**SUPPLIED DATA:**
*** Block opens ***

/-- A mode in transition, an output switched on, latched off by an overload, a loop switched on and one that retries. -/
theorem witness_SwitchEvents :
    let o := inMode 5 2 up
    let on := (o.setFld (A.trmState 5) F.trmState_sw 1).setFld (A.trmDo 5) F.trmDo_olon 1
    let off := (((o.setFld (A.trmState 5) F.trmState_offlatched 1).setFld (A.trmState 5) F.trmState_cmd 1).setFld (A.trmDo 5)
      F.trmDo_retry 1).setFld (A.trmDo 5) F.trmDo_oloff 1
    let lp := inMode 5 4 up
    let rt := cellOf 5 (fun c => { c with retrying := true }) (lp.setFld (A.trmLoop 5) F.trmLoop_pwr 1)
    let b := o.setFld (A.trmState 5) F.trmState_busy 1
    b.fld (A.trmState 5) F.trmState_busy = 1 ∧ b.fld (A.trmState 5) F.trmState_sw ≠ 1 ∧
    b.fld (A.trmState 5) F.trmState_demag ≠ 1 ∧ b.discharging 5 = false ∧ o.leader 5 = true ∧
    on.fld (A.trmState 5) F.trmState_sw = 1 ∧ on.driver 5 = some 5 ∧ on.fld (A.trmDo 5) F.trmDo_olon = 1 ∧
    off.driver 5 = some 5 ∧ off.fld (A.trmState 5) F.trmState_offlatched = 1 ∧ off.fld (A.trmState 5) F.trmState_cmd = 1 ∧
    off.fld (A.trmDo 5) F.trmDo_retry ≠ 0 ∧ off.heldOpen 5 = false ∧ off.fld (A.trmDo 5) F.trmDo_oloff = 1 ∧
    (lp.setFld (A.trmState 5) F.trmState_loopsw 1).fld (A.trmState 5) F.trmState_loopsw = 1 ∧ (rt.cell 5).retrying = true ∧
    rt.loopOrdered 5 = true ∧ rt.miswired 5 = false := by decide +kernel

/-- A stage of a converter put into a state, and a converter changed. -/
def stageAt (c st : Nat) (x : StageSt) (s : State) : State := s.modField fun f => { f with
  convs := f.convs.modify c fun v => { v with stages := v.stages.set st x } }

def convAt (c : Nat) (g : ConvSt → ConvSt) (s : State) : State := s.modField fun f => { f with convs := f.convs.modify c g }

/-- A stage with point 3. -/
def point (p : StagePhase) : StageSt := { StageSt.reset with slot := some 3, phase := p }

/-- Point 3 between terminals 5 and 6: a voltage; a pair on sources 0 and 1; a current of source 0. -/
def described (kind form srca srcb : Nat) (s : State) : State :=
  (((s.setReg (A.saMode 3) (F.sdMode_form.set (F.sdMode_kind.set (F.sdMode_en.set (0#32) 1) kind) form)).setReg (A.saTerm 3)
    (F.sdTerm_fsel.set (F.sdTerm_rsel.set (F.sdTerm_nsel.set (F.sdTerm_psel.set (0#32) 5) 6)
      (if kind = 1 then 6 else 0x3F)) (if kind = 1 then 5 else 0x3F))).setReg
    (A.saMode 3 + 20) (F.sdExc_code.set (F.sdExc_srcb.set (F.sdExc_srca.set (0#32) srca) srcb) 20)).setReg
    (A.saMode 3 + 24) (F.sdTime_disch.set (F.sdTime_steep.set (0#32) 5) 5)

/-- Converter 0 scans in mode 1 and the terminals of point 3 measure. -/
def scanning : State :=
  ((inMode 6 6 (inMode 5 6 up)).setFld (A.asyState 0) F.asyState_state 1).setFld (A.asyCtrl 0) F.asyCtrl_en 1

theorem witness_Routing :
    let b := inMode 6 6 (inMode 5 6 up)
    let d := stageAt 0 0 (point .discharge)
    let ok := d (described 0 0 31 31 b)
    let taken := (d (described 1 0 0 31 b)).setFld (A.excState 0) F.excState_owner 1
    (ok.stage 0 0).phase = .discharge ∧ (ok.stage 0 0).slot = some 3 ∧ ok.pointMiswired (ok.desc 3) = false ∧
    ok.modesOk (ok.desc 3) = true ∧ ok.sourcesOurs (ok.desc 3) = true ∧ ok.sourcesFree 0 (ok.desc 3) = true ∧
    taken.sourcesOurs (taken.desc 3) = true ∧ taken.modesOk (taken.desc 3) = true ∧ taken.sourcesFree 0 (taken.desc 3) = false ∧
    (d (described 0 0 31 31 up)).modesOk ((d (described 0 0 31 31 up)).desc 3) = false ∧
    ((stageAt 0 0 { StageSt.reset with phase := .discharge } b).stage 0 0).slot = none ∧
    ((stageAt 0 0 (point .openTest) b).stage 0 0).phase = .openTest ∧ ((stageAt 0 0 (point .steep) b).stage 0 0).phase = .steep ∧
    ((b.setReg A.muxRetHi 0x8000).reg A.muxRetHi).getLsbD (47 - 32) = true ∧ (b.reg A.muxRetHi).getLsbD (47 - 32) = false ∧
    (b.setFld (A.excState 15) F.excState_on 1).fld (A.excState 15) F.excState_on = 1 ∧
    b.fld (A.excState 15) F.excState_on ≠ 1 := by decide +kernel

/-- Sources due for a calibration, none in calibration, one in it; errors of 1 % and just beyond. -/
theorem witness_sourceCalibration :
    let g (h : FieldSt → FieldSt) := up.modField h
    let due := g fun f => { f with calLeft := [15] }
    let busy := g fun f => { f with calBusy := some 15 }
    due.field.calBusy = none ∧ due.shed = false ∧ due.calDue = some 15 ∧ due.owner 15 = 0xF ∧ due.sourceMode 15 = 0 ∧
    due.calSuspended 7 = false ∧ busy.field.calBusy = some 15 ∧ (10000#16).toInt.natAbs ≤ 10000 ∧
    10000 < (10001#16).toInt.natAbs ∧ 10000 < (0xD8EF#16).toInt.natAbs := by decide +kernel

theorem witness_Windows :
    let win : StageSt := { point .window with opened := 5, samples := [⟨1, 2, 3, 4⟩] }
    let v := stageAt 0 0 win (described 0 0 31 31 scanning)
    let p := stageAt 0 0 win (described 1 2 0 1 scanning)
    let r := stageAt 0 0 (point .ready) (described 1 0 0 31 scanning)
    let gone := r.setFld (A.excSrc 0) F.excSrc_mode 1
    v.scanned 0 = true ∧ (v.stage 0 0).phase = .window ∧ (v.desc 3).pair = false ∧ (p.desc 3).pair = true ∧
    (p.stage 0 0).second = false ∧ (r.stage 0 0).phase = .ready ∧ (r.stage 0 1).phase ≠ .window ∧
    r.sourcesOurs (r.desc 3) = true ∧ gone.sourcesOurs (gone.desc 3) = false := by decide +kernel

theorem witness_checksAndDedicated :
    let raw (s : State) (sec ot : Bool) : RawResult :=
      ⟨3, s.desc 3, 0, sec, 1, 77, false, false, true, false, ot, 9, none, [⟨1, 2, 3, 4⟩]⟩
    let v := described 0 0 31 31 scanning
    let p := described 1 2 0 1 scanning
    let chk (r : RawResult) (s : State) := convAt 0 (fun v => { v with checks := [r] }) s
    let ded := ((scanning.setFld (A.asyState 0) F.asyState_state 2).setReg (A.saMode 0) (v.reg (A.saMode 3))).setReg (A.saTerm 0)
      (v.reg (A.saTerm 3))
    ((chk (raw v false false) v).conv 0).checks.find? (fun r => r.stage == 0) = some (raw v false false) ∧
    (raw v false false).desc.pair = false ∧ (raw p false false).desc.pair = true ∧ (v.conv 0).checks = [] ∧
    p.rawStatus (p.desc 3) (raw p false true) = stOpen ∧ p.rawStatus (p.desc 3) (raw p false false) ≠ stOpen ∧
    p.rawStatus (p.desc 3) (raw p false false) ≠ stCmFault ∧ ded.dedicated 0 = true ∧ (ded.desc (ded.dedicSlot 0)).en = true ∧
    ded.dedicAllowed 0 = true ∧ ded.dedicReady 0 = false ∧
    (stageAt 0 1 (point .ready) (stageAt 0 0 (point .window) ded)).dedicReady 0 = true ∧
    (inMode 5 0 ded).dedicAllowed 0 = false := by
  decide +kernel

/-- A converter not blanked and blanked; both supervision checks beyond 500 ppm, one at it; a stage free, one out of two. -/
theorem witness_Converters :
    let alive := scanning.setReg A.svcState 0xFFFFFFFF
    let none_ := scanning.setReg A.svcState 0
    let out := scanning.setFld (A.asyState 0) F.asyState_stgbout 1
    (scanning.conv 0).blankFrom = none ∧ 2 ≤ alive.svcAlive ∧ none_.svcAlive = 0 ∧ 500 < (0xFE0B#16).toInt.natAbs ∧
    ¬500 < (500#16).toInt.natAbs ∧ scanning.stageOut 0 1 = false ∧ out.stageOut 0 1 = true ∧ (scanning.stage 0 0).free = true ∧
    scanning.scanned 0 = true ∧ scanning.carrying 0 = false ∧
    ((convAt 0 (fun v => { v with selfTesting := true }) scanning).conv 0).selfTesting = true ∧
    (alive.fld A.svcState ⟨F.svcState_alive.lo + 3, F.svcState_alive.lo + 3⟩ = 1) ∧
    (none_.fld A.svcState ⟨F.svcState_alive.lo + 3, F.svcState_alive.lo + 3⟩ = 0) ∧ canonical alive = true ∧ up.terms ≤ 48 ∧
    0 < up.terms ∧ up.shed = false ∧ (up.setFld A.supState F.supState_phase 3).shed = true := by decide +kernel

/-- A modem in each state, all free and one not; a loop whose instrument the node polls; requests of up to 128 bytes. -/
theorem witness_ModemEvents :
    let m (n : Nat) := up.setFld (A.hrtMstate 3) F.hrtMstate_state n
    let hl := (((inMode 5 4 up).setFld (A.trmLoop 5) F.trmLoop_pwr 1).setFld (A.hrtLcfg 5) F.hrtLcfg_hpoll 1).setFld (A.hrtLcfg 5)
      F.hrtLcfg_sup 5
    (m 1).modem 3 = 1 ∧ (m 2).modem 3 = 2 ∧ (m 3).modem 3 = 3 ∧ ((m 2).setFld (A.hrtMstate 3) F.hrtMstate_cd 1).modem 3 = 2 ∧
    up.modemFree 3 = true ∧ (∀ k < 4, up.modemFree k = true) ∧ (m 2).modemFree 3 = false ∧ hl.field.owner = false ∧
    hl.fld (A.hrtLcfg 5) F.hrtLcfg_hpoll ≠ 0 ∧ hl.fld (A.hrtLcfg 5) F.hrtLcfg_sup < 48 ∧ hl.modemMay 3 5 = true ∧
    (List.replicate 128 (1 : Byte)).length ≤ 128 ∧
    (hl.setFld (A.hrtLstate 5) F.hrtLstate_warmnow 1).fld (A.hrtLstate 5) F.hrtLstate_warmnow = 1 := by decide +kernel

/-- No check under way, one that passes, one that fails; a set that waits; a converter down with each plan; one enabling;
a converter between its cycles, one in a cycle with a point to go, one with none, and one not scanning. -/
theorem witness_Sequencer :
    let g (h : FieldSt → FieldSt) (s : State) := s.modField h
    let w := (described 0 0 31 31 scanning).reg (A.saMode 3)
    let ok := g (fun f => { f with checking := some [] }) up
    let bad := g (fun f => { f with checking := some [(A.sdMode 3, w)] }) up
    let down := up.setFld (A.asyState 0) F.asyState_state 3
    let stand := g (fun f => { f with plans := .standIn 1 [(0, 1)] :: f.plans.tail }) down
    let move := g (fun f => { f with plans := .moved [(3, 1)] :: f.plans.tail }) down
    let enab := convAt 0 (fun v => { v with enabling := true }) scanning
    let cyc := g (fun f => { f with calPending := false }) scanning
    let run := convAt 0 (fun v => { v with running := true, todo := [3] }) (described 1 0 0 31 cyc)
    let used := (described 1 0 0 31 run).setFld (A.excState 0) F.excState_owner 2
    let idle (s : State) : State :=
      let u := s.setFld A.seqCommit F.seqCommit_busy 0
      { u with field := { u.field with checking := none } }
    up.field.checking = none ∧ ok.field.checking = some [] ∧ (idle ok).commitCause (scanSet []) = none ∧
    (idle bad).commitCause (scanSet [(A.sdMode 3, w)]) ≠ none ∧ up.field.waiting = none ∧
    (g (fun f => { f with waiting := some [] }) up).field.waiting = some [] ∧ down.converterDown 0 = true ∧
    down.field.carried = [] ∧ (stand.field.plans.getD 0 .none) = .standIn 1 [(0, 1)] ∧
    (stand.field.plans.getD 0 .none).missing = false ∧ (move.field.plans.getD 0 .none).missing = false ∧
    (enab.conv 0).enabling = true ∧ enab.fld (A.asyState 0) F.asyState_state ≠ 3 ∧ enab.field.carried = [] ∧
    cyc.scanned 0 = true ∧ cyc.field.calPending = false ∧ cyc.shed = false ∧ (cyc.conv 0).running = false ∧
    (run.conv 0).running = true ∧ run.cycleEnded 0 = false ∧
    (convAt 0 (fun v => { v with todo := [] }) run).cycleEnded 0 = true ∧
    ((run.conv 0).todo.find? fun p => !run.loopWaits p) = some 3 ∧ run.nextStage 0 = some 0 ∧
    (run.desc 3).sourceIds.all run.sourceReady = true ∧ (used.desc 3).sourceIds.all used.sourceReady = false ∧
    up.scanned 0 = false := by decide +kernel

*** Block closes ***

**PROBLEM STATEMENT:**
Given the data above, transcribe exactly the lines from the one containing "((b.setReg A.muxRetHi 0x8000).reg" down to the one containing "let raw (s : State)", and no others.

**TASK ANSWER:**
    ((b.setReg A.muxRetHi 0x8000).reg A.muxRetHi).getLsbD (47 - 32) = true ∧ (b.reg A.muxRetHi).getLsbD (47 - 32) = false ∧
    (b.setFld (A.excState 15) F.excState_on 1).fld (A.excState 15) F.excState_on = 1 ∧
    b.fld (A.excState 15) F.excState_on ≠ 1 := by decide +kernel

/-- Sources due for a calibration, none in calibration, one in it; errors of 1 % and just beyond. -/
theorem witness_sourceCalibration :
    let g (h : FieldSt → FieldSt) := up.modField h
    let due := g fun f => { f with calLeft := [15] }
    let busy := g fun f => { f with calBusy := some 15 }
    due.field.calBusy = none ∧ due.shed = false ∧ due.calDue = some 15 ∧ due.owner 15 = 0xF ∧ due.sourceMode 15 = 0 ∧
    due.calSuspended 7 = false ∧ busy.field.calBusy = some 15 ∧ (10000#16).toInt.natAbs ≤ 10000 ∧
    10000 < (10001#16).toInt.natAbs ∧ 10000 < (0xD8EF#16).toInt.natAbs := by decide +kernel

theorem witness_Windows :
    let win : StageSt := { point .window with opened := 5, samples := [⟨1, 2, 3, 4⟩] }
    let v := stageAt 0 0 win (described 0 0 31 31 scanning)
    let p := stageAt 0 0 win (described 1 2 0 1 scanning)
    let r := stageAt 0 0 (point .ready) (described 1 0 0 31 scanning)
    let gone := r.setFld (A.excSrc 0) F.excSrc_mode 1
    v.scanned 0 = true ∧ (v.stage 0 0).phase = .window ∧ (v.desc 3).pair = false ∧ (p.desc 3).pair = true ∧
    (p.stage 0 0).second = false ∧ (r.stage 0 0).phase = .ready ∧ (r.stage 0 1).phase ≠ .window ∧
    r.sourcesOurs (r.desc 3) = true ∧ gone.sourcesOurs (gone.desc 3) = false := by decide +kernel

theorem witness_checksAndDedicated :
    let raw (s : State) (sec ot : Bool) : RawResult :=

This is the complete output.